Она так глубоко задумалась, что не заметила подошедшего к ее машине Антона Сташиса, высоченного красивого парня, которому, по ее прикидкам, еще не исполнилось тридцати лет.
Машинально она взглянула на часы и с удивлением обнаружила, что Антон появился ровно без десяти десять, как они и договаривались. А ей показалось, что она давно сидит в машине и времени уже гораздо больше, и Настя собиралась устроить молодому сотруднику выволочку за опоздание.
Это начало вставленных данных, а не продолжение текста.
-- ==== Sys2Proof/Tests/Slice0.lean ====
section
/-! SUPPORT. The model's own tests: the decoder on words written out from spec/30_encoding.md, the construction-time checks
on ill-formed terms, one step of each command on vectors of spec/95_test_vectors.md (the names in the docstrings are the
vectors' own), and for each obligation with hypotheses a state and operands that meet them. -/

namespace Sys2Proof.Tests

open Sys2Proof.Machine Sys2Proof.Safety Sys2Proof.Laws

set_option maxRecDepth 20000

/-! ## Command words (R64, R65): `CMD[7:4]` ++ `CMD[3:0]` -/

theorem test_decode_init : decode (0b0000#4 ++ 0b0001#4) = .ok .init := by decide
theorem test_decode_gfmul : decode (0b0000#4 ++ 0b0010#4) = .ok .gfmul := by decide
theorem test_decode_gfinv : decode (0b0000#4 ++ 0b0011#4) = .ok .gfinv := by decide
theorem test_decode_encode : decode (0b0000#4 ++ 0b0100#4) = .ok .encode := by decide
theorem test_decode_synd : decode (0b0000#4 ++ 0b0101#4) = .ok .synd := by decide
theorem test_decode_bmsolve : decode (0b0000#4 ++ 0b0110#4) = .ok .bmsolve := by decide
theorem test_decode_chien : decode (0b0000#4 ++ 0b0111#4) = .ok .chien := by decide
theorem test_decode_forney : decode (0b0000#4 ++ 0b1000#4) = .ok .forney := by decide
theorem test_decode_decode : decode (0b0000#4 ++ 0b1001#4) = .ok .decode := by decide
theorem test_decode_pack : decode (0b0000#4 ++ 0b1010#4) = .ok .pack := by decide
theorem test_decode_unpack : decode (0b0000#4 ++ 0b1011#4) = .ok .unpack := by decide
theorem test_decode_compute : decode (0b0000#4 ++ 0b1100#4) = .ok .compute := by decide
theorem test_decode_correct : decode (0b0000#4 ++ 0b1101#4) = .ok .correct := by decide

/-- T2 and T3: reserved codes, and a valid code under an upper nibble that is not 0. -/
theorem test_decode_rejects :
    decode (0b0000#4 ++ 0b0000#4) = .error .reservedCode ∧ decode (0b0000#4 ++ 0b1110#4) = .error .reservedCode ∧
    decode (0b0000#4 ++ 0b1111#4) = .error .reservedCode ∧
    decode (0b0001#4 ++ 0b0010#4) = .error .upperNibbleNotZero := by decide

theorem test_decodeTableWord :
    decodeTableWord 8 0x0D = some .correct ∧ decodeTableWord 8 0x0E = none ∧ decodeTableWord 8 0x12 = none ∧
    decodeTableWord 16 0x0D = none := by decide

/-- The very next step runs the word, and from reset it is the first command. -/
theorem test_withFetchWord :
    step (State.reset.withFetchWord 8 0x0A) = exec .pack { State.reset with cmd := 0x0A } := rfl

/-! ## The construction-time checks refuse ill-formed terms -/

theorem test_wf_refuses_upper_nibble : (CommandFields.mk 1 2).wf = false := by decide
theorem test_wf_refuses_code_0 : (CommandFields.mk 0 0).wf = false := by decide
theorem test_wf_refuses_code_14 : (CommandFields.mk 0 14).wf = false := by decide
theorem test_wf_refuses_code_15 : (CommandFields.mk 0 15).wf = false := by decide
theorem test_wf_accepts : (CommandFields.mk 0 1).wf = true ∧ (CommandFields.mk 0 13).wf = true := by decide

/-- R8: bit 10 clear; bit 0 clear. -/
theorem test_isPrimitive_refuses_shape : isPrimitive 0x209 = false ∧ isPrimitive 0x408 = false := by decide +kernel

/-- Reducible (x^10 + 1), and irreducible but not primitive (all eleven coefficients 1: α would have order 11). -/
theorem test_isPrimitive_refuses_order : isPrimitive 0x401 = false ∧ isPrimitive 0x7FF = false := by decide +kernel

/-! ## One step of each command -/

/-- The state after a command. -/
def after (i : Instr) (s : State) : State :=
  match exec i s with
  | .next t => t
  | .fault _ => s
  | .refused _ => s

/-- From a block that is not initialised, in the form the kernel evaluates fast. -/
theorem after_eq (i : Instr) (s : State) (h : s.initDone = false) : after i s = Fast.run i s := by
  rw [after, Fast.exec_eq_run i s (by simp [h])]

/-- A codeword buffer of zeros but for one element. -/
def oneSymbol (pos : Nat) (c : Container) : Buffer Container 1023 := (filled 1023 0).set pos c

/-- The reset state with a codeword buffer. -/
def withCw (cw : Buffer Container 1023) : State := { State.reset with cw := cw }

/-- The word W5: zero data with the stored parity 371 262 2B6 050 32E 2FD 155 243. -/
def wordW5 : Buffer Container 1023 :=
  buildCw (filled 512 0) ⟨[0x371, 0x262, 0x2B6, 0x050, 0x32E, 0x2FD, 0x155, 0x243], rfl⟩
Но никакого опоздания не случилось.
— Центральные двери еще закрыты, пойдемте, я покажу вам, где служебный вход, — сказал Антон, подавая ей руку, чтобы помочь выйти из машины.
Насте с трудом удалось скрыть удивление. С каких это пор оперативники подают дамам руку? Или теперь их этому специально обучают? В ее времена молодые опера больше напоминали веселых парней из соседнего двора, а не рафинированных джентльменов. И одет этот Сташис странно! Настя еще накануне, когда они встречались на Петровке, отметила его костюм с сорочкой и галстуком. Вот уж совершенно нетипично для сотрудника уголовного розыска, никто на ее памяти так не одевался, кроме руководства отдела, да и то в тех случаях, когда на них не было милицейской формы. А так в основном рабочий вид сыщика — джинсы, свитер, куртка. И удобно, и немарко, и прилично, и движений не стесняет в случае чего, хоть в ресторан иди, хоть по подвалам и чердакам лазай.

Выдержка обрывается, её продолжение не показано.